How can you change your relationship with big “elephants,” including death, divorce, or losing a job?
In this video, Michael Grinder, the pioneer of nonverbal communication, discusses how we can make peace with our elephants. He shares the “elephant equation” and actionable ways you can reframe your relationship.
Making Friends with Your Elephants
Read the modified transcript to “Making Friends with Your Elephants” below:
Hi. My name is Michael Grinder. I want to share an idea with you.
It came to me and I went, “whoa, I wanna share this with other people!” So it has to do with elephants.
We are going to look at the elephants. One of the most common elephants we have has to do with such things as death, divorce, and when you change jobs.
When you go to that funeral, you know it’s different than it was before the funeral. But what is the same is that the relationship goes on. This is best expressed with the expression of:
Death ends a life, it doesn’t end a relationship.
My father has been passed away for many years. Five years ago my relationship then and my relationship now is very different. I think about him differently. When he was alive 10 years ago, it’s different. We morph, we change, we evolve. And so our first elephant is the idea of death.
The second one, which is pretty close to it, has to do with divorce. Come on, the fourth finger left hand, address where you go home to at night, that can change, and you go, “Okay, it’s over.” No, it’s not. It stays with you. It’s part of you. And it’s an elephant. How do you make peace with your elephant?
Third category. Employment. Switching jobs. You go, “I don’t work there anymore.” No, no, no, no. Your memories still live inside. You still have those.
So if you look at all three of these, our formula mathematically, can be stated as, “something ends a something, but it doesn’t change either the memory, or in this case, relationship”.
So what we want to do is we want to figure out how do we make peace with our elephants. How do we confront them, get comfortable with what carries on from our past going forward?

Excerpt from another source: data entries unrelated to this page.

-- ==== Sys2Proof/Machine/Regs.lean ====
section
/-! DEFINITION. Every register of the register cards: its BAR0 offset (R349, R364, Table 14.2, Table 14.3), its fields, its access
masks (R6) and its value after power-on reset. Registers have the spec's names. The number of an instance wraps at the size of its space, so
that every offset lies in its own card; no well-formed command reaches the wrap (log entry 4). -/

namespace Sys2Proof.Machine

/-- A field of a register: the register's BAR0 offset and the field's bits. -/
structure Fld where
  ofs : Nat
  hi : Nat
  lo : Nat
  deriving DecidableEq, Repr

/-- The access masks of one register card (R6): offset in its space, bytes, index dimensions (stride, first, last), and the bits
that are RW, W1C, WO and RSV. Every other bit is RO. -/
structure Card where
  ofs : Nat
  bytes : Nat
  dims : List (Nat × Nat × Nat)
  rw : Nat
  w1c : Nat
  wo : Nat
  rsv : Nat
  deriving DecidableEq, Repr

Here’s what we suggest. Number one, three-step process.
Please consider finishing this equation. We’re going to call it the Elephant Equation. And if you would, pick a small elephant, don’t pick a big one! Because, you’re learning a new process. Once you have that new process down, perfectly okay to move up the size of the elephant you wanna apply this process to. So finish the statement.
Then number two, try to figure out how do you hold it? Holding things is the same as the frame around a picture. It’s what highlights inside that picture, and that’s what we’re gonna share with you today.
Now, number three is easy to say, but it’s difficult to do, and it goes like this. Why don’t you hold the picture differently? It’ll make a nice difference in terms of making peace with your elephants.
So we’re looking at a picture here, it’s one of my favorites, where a fella is chiseling himself. I promise I have another one of a woman chiseling herself. So he’s creating his own future. That includes his past memories.
Now if you look at it, what does your eye see? We have a white frame around this.
What we’re gonna do is we’re gonna change colors and see if you see it differently. The picture’s not gonna change, but how you view it is going to be different, based on the frame.
So now we have the same painting, but do you see different colors, different hues? It didn’t change, but your view of it changes. Let’s do two more so you understand multiple descriptions of the very same experience is based on how you hold the experience, how you frame it.
Now we’ve had white and we’ve had a darker color. Going back to a lighter color, what do you see?
Remember, all of our experiences in the past are not what is accurate in terms of what actually happened. It’s how we hold them that gives us the interpretation of it. One more frame coming up.
Different color. Went to a darker color. Hard to see in this lighting. Blue. You see it differently.
Which one do you like? That’s really not the question. The question is, do you give yourself the option of changing how you hold an experience?
So it’s easy for me to say, you know, three steps, figure out what that full sentence is in terms of what ends.
Number two is make sure you know how you hold it.
Number three, change how you hold it.
Well, that’s not easy.
The elephant is not in the picture. The elephant is over here [the frame].
So at least you know where to start looking at how to change it.
Michael Grinder here. We all have elephants. How do we hold them? How do we change them? How do we make peace with an elephant?